O Aventureiro de Luxo: quem quer o extraordinário com estrutura e excelência
Queenstown, Nova Zelândia
Julho é alta temporada de neve na Nova Zelândia, e Queenstown entrega o que poucos destinos conseguem: adrenalina e refinamento no mesmo endereço. Esqui de alto nível nas montanhas Remarkables e Coronet Peak, fine dining com ingredientes da terra e lodges à beira do Lago Wakatipu. Para o viajante brasileiro, ainda carrega o apelo de ser uma descoberta e não uma escolha óbvia.

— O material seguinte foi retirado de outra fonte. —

-- ==== Sys2Proof/Machine/Image.lean ====
section
/-! DEFINITION. Program images (04 R102, R130; 05 R146; 16 R368; 17 R385). -/
namespace Sys2Proof.Machine

/-! Seals (17 R385). -/

/-- Bytes of a seal: marker, body length, key, signature. -/
def sealSize : Nat := 8 + 8 + 64 + 29792

/-- The seal that an image ends in, by its marker. -/
def sealOf (bs : List Nat) : Option (List Nat) :=
  let t := bs.drop (bs.length - sealSize)
  if sealSize ≤ bs.length && ofLe (t.take 8) = 0x5345414C00000001 then some t else none

/-- The body of an image as received. -/
def bodyOf (bs : List Nat) : List Nat :=
  match sealOf bs with
  | some _ => bs.take (bs.length - sealSize)
  | none => bs

/-- The digest of an image body (R385). -/
def imgDigest (bs : List Nat) : List Nat := Config.shake256 (bodyOf bs) 64

/-- Does a seal verify: its BODY_LEN, and its signature over the body digest with context "ubh-image"? -/
def sealOk (bs t : List Nat) : Bool :=
  ofLe ((t.drop 8).take 8) = (bodyOf bs).length
  && Config.slhVerify .shake256s ((t.drop 16).take 64) ([0, 9] ++ strBytes "ubh-image" ++ imgDigest bs) (t.drop 80)

/-- The seal check of R385: false where a seal is present and fails. -/
def sealPass (bs : List Nat) : Bool := (sealOf bs).all (sealOk bs)

/-- The signer digest: SHAKE256 of the seal's key, or zero. -/
def signerOf (bs : List Nat) : List Nat :=
  match sealOf bs with
  | some t => Config.shake256 ((t.drop 16).take 64) 64
  | none => List.replicate 64 0

/-! The static checks of Table TIS-4 (04 R102). -/

/-- The first word of a program that a check refuses: logical spire and word index. -/
def firstWord (p : Plan) (bad : Nat → Nat → Nat → Bool) : Option (Nat × Nat) :=
  ((p.progs.mapIdx fun l ws => (ws.mapIdx fun i w => (bad l i w, l, i)).filter (·.1)).flatten.head?).map (·.2)

/-- A planned ATTN key count above its limit (R113). -/
def attnLong (w : Nat) : Bool := isOp .attn w && (if bitOf w 91 then 8192 else 4096) < psize w 86 81

/-- A piece-stream MMA (14 R328). -/
def isPstr (w : Nat) : Bool := isOp .mma w && bitOf w 66

/-- A word too long for a pre-emptible image (R130). -/
def grainBad (p : Plan) (compat : Bool) (l i w : Nat) : Bool := p.preempt && (4096 < tabTime compat (tget [] (tget [] p.decls l) i) w || isPstr w)

/-- Has a quantised tensor a fall-back variant for each of its consumers, and a shadow of twice its A8 code size in pages that the plan
reserves (02 R58)? -/
def quantOk (p : Plan) (q : PlanQuant) : Bool :=
  (q.consumers.all fun c => q.variants.any fun v => v.1 = c) && 2 * q.codes ≤ q.shadowBytes
  && (pieces (2 ^ 21) q.shadow q.shadowBytes).all fun r => p.pages.any fun e => e.vpn = r.1 / 2 ^ 21

/-- Does the plan lack a fall-back variant or a shadow (02 R58), or the variant of a SWRED group (14 R332)? -/
def noFallback (p : Plan) : Bool :=
  !p.quants.all (quantOk p) || p.groups.any fun g => g.2.swred && !p.swVariants.contains g.1

/-- The first failing check of an image: status and STATUS_PARAM (logical spire, word index). A user table gives STATUS_PARAM 0, and one
that is illegal comes before one that is not monotone, whichever stands first (DESIGN CHOICE, log 59). -/
def loadCheck (p : Plan) : Option (Nat × Nat) :=
  let at_ := fun (st : Nat) (r : Option (Nat × Nat)) => r.map fun q => (st, q.1 % 256 + q.2 % 2048 * 256)
  (if p.progs.length != planLsps p then some (0x209, 0) else none)
  <|> at_ 0x200 (firstWord p fun _ i _ => i = 2048)
  <|> at_ 0x100 (firstWord p fun _ _ w => !wordLegal w)
  <|> at_ 0x201 ((p.progs.mapIdx fun l ws => (l, ws)).find? (fun q => !controlOk q.2) |>.map fun q => (q.1, controlFail q.2))
  <|> at_ 0x106 (firstWord p fun _ _ w => attnLong w)
  <|> at_ 0x202 (firstWord p (grainBad p false))
  <|> (if noFallback p then some (0x203, 0) else none)
  <|> (if p.utabs.any (fun u => utIllegal u.2) then some (0x204, 0) else none)
  <|> (if p.utabs.any (fun u => utNotMono u.2) then some (0x205, 0) else none)

/-! Handles. -/

/-- The lowest handle at or above 1 that is not in use. -/
def lowHandle {α : Type} (t : Tbl α) : Nat :=
  (((List.range (t.length + 1)).map (· + 1)).find? fun h => (tfind t h).isNone).getD 0

/-- PROGRAM_LOAD's body: limits, seal, structure, static checks; the image is held under a new handle. -/
def programLoadBody (s : State) (r : CmdRef) (w : Nat) : State :=
  let len := fld w 447 416
  if 32 ≤ (s.images.filter fun i => i.2.fn = r.fn).length || 2 ^ 24 < len || 2 ^ 28 < sumN (s.images.map fun i => i.2.len) + len then
    complete s r 0x207 0 0
  else
    let bs := hostRead s (fld w 511 448) len
    if !sealPass bs then complete s r 0x206 0 0
    else
      match Config.parseImage (bodyOf bs) with
      | none => complete s r 0x209 0 0
      | some raw =>
        let p := planOf raw
        match (if rawBad raw then some (0x209, 0) else none) <|> loadCheck p with
        | some (st, param) => complete s r st param 0
        | none =>
          let h := nextHandle 32 s.imgSeq (s.images.map (·.1))
          let i : Image := { fn := r.fn, len := len, digest := imgDigest bs, signer := signerOf bs, plan := p }
          complete { s with images := tset s.images h i, imgSeq := h + 1 } r 0 0 h

/-- PROGRAM_LOAD (04 R102, 16 R368). -/
def execProgramLoad (f q : Nat) (e : Entry) (s : State) : Out :=
  hostExec 0x05 s f q e true 0 false noResv programLoadBody

/-- PROGRAM_UNLOAD's body. -/
def programUnloadBody (s : State) (r : CmdRef) (w : Nat) : State :=
  let h := fld w 447 416
  match tfind s.images h with
  | none => complete s r 0x804 0 0
  | some i =>
    if i.fn != r.fn then complete s r 0x803 0 0
    else if s.jobs.any fun j => j.2.img = h then complete s r 0x208 0 0
    else complete { s with images := tdel s.images h } r 0 0 0

/-- PROGRAM_UNLOAD (16 R368). -/
def execProgramUnload (f q : Nat) (e : Entry) (s : State) : Out :=
  hostExec 0x06 s f q e true 0 false noResv programUnloadBody

end Sys2Proof.Machine
end

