/-- The vault-local pages of every logical cupola: the plan's, its copy pages, spill and backing pages; nothing when a vault is
short. -/
def vaultReserve (s : State) (p : Plan) (cups : List Nat) : Option (List (List Nat)) :=
  (List.range p.members.length).mapM fun c =>
    let n := nth p.vlocal c + copyPages p c + spillPages s p cups c + backPages p c
    let free := vpagesFree s (nth cups c)
    if n ≤ free.length then some ((free.take n).map fun q => nth cups c * 2048 + q) else none

/-! Far memory and the shared pool (R225 to R227). -/

/-- Far-memory pages held by jobs and by units of the pool. -/
def farUsed (s : State) : List Nat := s.jobs.flatMap (fun k => k.2.far) ++ s.pool.flatMap (fun u => u.2.pages)

/-- Far-memory pages by their page number PA / 2 MiB. -/
def farAll (s : State) : List Nat := (List.range (farSize s / 2 ^ 21)).map (0x010000000000 / 2 ^ 21 + ·)

/-- Free far-memory pages, ascending. -/
def farFree (s : State) : List Nat := let u := farUsed s; (farAll s).filter fun n => !u.contains n

/-- The unit evicted next: unpinned, lowest age, then lower identifier (R226). -/
def poolVictim (s : State) : Option (Nat × PUnit) :=
  (s.pool.filter fun u => u.2.pins = 0).foldl (fun (b : Option (Nat × PUnit)) u => match b with
    | some v => if u.2.age < v.2.age then some u else some v
    | none => some u) none

/-- A unit leaves the pool: an overflow set is unmapped from its job. -/
def poolDrop (s : State) (u : Nat × PUnit) : State :=
  let s := { s with pool := tdel s.pool u.1 }
  if u.2.kind = 0 then s
  else modJob (u.2.pages.foldl (farNewOwner bootKeySlot) s) u.2.owner fun x =>
    let vpns := (x.plan.ovfs[u.2.set]?.map (·.vpns)).getD []
    { x with ovf := tdel x.ovf u.2.set, pt := x.pt.filter fun e => !vpns.contains e.1 }

/-- `n` far-memory pages, evicting units of the pool as needed. Fuel bounds the units. -/
def farClaim (n : Nat) : Nat → State → State × Option (List Nat)
  | 0, s => (s, none)
  | fuel + 1, s =>
    let free := farFree s
    if n ≤ free.length then (s, some (free.take n))
    else
      match poolVictim s with
      | some u => farClaim n fuel (poolDrop s u)
      | none => (s, none)

/-- `n` far-memory pages. -/
def farTake (s : State) (n : Nat) : State × Option (List Nat) := farClaim n (s.pool.length + 1) s

/-- The lowest unused unit identifier of the pool. -/
def poolId (s : State) : Nat := lowHandle s.pool

/-! Page tables (R216, R223). -/

/-- The entry of a vault-local page. -/
def vaultPte (n : Nat) : Pte := { tier := 0, pfn := vaultPa n / 2 ^ 21 }
/-- The entry of a scratch page. -/
def scratchPte (n : Nat) : Pte := { tier := 1, pfn := scratchPa (n / 4) (n % 4) / 2 ^ 21 }
/-- The entry of a far-memory page. -/
def farPte (n : Nat) : Pte := { tier := 2, pfn := n }
/-- The entry of the k-th page of a list of frames with `slots` slots each. -/
def framePte (frames : List Nat) (slots k : Nat) : Pte := { tier := 0, ilv := true, slot := k % slots, pfn := nth frames (k / slots) }

/-- The entries of plan pages of one kind, in the plan's order. -/
def zipPages (vpns : List Nat) (es : List Pte) : Tbl Pte := vpns.zip es

/-- The plan's pages of a tier, and of a logical cupola where the tier has one. -/
def planVpns (p : Plan) (t : Tier) (c : Option Nat) : List Nat :=
  (p.pages.filter fun g => g.tier = t && c.all (· = g.lcup)).map (·.vpn)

Antártica — Expedições de alto padrão
O destino definitivo de quem já foi em tudo. Cruzeiros de expedição das companhias Ponant, Silversea e Seabourn partem de Ushuaia em julho com cabines de alto padrão, biólogos e glaciologistas a bordo e acesso a paisagens que 99% da humanidade nunca verá. Para clientes que valorizam a raridade acima de qualquer outra métrica. Essa é uma viagem para ser programada com meses de antecedência, pois as cabines esgotam rapidamente.
O inverno no Brasil
Para viajantes que preferem rotas nacionais, a especialista aponta um destino que cresce em sofisticação sem perder a intimidade:
Cambará do Sul, Rio Grande do Sul
Cambará do Sul entrega um inverno de verdade: geadas, névoa densa e temperaturas que chegam a zero, com uma escala que Campos do Jordão perdeu faz tempo. A poucos quilômetros estão os Cânions Fortaleza e Itaimbezinho, entre as paisagens mais dramáticas do Brasil. A cidade cresce silenciosamente em pousadas e restaurantes de alto padrão, mantendo a atmosfera de descoberta que destinos massificados não conseguem mais oferecer.
“Nem sempre o consumidor de alto padrão quer o destino mais procurado. Ele quer viver algo memorável de acordo com seu momento atual. O verdadeiro luxo hoje está na personalização, no conforto emocional e nas experiências que criam conexão e memória afetiva”, finaliza Ana Paula.